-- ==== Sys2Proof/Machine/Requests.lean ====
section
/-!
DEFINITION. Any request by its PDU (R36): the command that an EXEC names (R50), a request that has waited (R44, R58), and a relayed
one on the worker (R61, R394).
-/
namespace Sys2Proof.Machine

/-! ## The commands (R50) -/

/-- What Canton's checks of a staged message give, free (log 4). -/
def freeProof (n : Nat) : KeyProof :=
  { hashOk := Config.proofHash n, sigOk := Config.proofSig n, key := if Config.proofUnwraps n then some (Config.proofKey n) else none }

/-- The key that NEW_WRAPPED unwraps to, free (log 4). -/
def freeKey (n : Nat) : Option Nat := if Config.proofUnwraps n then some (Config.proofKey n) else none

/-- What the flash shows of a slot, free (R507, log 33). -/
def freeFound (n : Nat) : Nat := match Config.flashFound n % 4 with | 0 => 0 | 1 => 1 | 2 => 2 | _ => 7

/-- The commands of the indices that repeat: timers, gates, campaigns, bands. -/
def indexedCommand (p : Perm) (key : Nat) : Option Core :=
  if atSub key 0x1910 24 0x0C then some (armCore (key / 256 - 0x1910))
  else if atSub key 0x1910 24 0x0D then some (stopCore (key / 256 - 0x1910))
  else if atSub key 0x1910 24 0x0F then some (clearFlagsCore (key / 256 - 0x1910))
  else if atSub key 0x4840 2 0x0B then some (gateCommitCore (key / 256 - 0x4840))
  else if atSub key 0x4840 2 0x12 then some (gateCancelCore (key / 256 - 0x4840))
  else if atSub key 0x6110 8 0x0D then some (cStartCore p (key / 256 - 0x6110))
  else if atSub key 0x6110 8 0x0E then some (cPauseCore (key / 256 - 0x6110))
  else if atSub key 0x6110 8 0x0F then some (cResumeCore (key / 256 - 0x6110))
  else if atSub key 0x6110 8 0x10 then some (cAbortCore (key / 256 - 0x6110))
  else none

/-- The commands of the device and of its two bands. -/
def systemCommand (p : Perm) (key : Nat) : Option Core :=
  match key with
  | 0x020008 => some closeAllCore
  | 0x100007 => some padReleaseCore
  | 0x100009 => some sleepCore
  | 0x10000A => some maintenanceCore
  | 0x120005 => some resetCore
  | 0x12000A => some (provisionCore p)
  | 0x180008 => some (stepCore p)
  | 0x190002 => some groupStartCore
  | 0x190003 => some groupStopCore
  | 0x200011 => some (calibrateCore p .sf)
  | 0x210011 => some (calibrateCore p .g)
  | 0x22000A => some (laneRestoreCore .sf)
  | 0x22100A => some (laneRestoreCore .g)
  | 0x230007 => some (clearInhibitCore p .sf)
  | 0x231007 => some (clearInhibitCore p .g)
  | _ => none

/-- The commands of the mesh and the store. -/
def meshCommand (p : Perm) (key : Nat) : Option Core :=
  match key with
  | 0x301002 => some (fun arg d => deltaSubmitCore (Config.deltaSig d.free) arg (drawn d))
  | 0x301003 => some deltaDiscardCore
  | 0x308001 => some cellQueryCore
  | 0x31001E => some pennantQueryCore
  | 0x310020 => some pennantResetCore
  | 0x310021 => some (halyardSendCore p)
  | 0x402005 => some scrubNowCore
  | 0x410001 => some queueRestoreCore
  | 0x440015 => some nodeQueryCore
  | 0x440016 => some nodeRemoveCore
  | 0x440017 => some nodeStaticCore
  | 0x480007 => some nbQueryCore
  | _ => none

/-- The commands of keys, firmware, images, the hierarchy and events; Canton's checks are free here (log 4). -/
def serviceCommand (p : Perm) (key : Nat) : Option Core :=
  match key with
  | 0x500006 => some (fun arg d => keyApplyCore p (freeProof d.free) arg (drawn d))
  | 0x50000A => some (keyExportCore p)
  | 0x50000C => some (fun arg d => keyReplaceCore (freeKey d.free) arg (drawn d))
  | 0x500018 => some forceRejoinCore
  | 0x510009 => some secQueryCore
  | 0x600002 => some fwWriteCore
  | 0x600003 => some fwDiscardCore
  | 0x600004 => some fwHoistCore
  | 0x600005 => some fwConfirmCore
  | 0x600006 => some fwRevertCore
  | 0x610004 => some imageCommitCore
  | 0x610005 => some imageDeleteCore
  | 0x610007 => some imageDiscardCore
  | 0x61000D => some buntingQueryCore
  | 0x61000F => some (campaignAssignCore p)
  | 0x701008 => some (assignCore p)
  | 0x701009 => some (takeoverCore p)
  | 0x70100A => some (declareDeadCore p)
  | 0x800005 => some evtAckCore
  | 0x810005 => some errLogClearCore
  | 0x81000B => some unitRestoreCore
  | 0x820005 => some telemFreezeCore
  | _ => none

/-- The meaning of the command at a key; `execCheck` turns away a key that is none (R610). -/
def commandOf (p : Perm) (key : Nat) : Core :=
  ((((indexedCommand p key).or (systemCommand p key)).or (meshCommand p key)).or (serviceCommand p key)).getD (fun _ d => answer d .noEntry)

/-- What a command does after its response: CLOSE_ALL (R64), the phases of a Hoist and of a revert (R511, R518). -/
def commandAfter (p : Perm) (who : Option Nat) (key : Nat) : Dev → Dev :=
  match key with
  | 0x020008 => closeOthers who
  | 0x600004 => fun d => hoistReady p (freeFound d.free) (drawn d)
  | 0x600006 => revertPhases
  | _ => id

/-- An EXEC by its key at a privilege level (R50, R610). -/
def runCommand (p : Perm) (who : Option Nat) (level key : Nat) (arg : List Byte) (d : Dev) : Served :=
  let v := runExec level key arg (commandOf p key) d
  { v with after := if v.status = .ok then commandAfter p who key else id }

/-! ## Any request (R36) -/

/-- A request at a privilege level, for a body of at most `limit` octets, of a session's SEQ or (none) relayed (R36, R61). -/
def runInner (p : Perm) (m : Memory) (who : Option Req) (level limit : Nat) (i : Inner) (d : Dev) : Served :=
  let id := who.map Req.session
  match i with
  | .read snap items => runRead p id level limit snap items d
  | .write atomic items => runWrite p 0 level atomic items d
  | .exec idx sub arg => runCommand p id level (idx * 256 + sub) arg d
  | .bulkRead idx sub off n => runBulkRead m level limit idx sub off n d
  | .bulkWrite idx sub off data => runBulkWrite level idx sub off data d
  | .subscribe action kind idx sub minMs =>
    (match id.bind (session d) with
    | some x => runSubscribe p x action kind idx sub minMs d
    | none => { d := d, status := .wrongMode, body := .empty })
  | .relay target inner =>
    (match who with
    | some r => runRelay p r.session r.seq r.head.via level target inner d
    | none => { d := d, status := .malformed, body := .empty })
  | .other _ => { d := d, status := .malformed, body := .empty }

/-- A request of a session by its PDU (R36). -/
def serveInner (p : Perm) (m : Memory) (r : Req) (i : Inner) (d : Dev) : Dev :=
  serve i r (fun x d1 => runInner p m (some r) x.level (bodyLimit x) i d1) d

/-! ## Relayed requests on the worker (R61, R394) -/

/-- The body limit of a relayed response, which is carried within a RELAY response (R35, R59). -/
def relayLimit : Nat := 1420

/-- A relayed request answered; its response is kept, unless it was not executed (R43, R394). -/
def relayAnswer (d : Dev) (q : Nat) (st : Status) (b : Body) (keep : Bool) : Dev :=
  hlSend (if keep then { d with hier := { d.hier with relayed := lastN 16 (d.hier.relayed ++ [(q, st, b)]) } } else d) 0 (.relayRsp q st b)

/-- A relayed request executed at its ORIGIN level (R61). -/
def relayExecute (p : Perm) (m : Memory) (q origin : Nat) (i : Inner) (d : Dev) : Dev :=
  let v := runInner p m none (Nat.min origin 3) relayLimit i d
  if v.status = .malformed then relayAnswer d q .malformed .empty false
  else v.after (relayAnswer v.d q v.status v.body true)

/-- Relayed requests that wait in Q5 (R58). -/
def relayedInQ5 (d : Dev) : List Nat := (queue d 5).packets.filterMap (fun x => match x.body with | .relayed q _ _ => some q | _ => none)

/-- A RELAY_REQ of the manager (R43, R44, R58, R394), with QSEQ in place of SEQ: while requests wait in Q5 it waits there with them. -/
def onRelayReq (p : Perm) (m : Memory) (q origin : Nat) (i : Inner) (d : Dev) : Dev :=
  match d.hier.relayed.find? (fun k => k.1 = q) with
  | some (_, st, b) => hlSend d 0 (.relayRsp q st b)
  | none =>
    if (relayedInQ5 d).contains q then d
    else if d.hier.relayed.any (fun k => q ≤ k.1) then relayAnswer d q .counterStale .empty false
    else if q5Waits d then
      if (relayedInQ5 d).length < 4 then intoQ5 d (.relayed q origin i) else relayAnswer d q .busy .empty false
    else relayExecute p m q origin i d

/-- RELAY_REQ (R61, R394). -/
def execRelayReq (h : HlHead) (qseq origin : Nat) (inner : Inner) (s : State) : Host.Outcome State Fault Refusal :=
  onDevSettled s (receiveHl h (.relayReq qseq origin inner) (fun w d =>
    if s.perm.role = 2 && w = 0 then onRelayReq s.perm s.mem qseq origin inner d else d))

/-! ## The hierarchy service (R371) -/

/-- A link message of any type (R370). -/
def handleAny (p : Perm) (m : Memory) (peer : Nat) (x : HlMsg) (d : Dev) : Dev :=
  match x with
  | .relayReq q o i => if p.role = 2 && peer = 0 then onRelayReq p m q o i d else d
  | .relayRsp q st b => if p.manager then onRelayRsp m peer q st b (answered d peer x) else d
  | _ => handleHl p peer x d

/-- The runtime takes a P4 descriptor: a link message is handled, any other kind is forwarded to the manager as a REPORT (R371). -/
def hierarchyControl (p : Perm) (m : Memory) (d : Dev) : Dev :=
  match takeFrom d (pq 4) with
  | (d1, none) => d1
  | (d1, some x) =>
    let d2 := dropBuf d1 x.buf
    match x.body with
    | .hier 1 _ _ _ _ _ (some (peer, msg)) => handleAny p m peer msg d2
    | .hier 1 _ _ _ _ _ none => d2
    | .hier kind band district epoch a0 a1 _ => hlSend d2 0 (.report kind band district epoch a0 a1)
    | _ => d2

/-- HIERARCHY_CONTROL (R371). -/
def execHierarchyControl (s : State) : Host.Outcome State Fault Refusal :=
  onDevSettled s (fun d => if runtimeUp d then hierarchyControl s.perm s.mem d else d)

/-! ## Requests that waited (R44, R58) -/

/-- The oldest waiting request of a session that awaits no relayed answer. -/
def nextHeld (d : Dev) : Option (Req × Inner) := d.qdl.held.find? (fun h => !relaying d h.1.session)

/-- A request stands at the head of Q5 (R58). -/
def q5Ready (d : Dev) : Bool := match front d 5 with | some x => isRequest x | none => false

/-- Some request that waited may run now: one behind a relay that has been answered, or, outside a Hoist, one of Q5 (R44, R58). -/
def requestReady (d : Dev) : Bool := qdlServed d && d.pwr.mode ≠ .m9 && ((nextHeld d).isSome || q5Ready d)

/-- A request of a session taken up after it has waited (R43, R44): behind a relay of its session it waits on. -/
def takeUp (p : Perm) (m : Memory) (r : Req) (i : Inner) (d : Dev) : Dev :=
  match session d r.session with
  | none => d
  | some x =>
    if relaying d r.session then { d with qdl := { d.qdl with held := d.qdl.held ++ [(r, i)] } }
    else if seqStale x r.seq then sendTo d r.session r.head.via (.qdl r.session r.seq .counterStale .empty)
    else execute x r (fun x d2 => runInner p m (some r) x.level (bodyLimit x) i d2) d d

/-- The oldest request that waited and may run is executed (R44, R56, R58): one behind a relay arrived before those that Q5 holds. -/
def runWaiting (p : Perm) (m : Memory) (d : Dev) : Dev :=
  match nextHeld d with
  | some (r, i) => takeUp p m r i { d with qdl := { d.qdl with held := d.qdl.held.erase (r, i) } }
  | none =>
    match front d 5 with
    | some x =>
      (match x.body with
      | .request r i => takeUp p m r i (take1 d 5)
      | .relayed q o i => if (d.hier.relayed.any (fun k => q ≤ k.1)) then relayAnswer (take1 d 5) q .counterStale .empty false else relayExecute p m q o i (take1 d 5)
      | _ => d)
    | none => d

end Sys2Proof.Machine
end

* * * * *

Your task ▸
Return, exactly, the lines from the first line of the records above to the line containing "def freeFound (n", both included.

Written response ▸
-- ==== Sys2Proof/Machine/Requests.lean ====
section
/-!
DEFINITION. Any request by its PDU (R36): the command that an EXEC names (R50), a request that has waited (R44, R58), and a relayed
one on the worker (R61, R394).
-/
namespace Sys2Proof.Machine

/-! ## The commands (R50) -/

/-- What Canton's checks of a staged message give, free (log 4). -/
def freeProof (n : Nat) : KeyProof :=
  { hashOk := Config.proofHash n, sigOk := Config.proofSig n, key := if Config.proofUnwraps n then some (Config.proofKey n) else none }

/-- The key that NEW_WRAPPED unwraps to, free (log 4). -/
def freeKey (n : Nat) : Option Nat := if Config.proofUnwraps n then some (Config.proofKey n) else none

/-- What the flash shows of a slot, free (R507, log 33). -/
def freeFound (n : Nat) : Nat := match Config.flashFound n % 4 with | 0 => 0 | 1 => 1 | 2 => 2 | _ => 7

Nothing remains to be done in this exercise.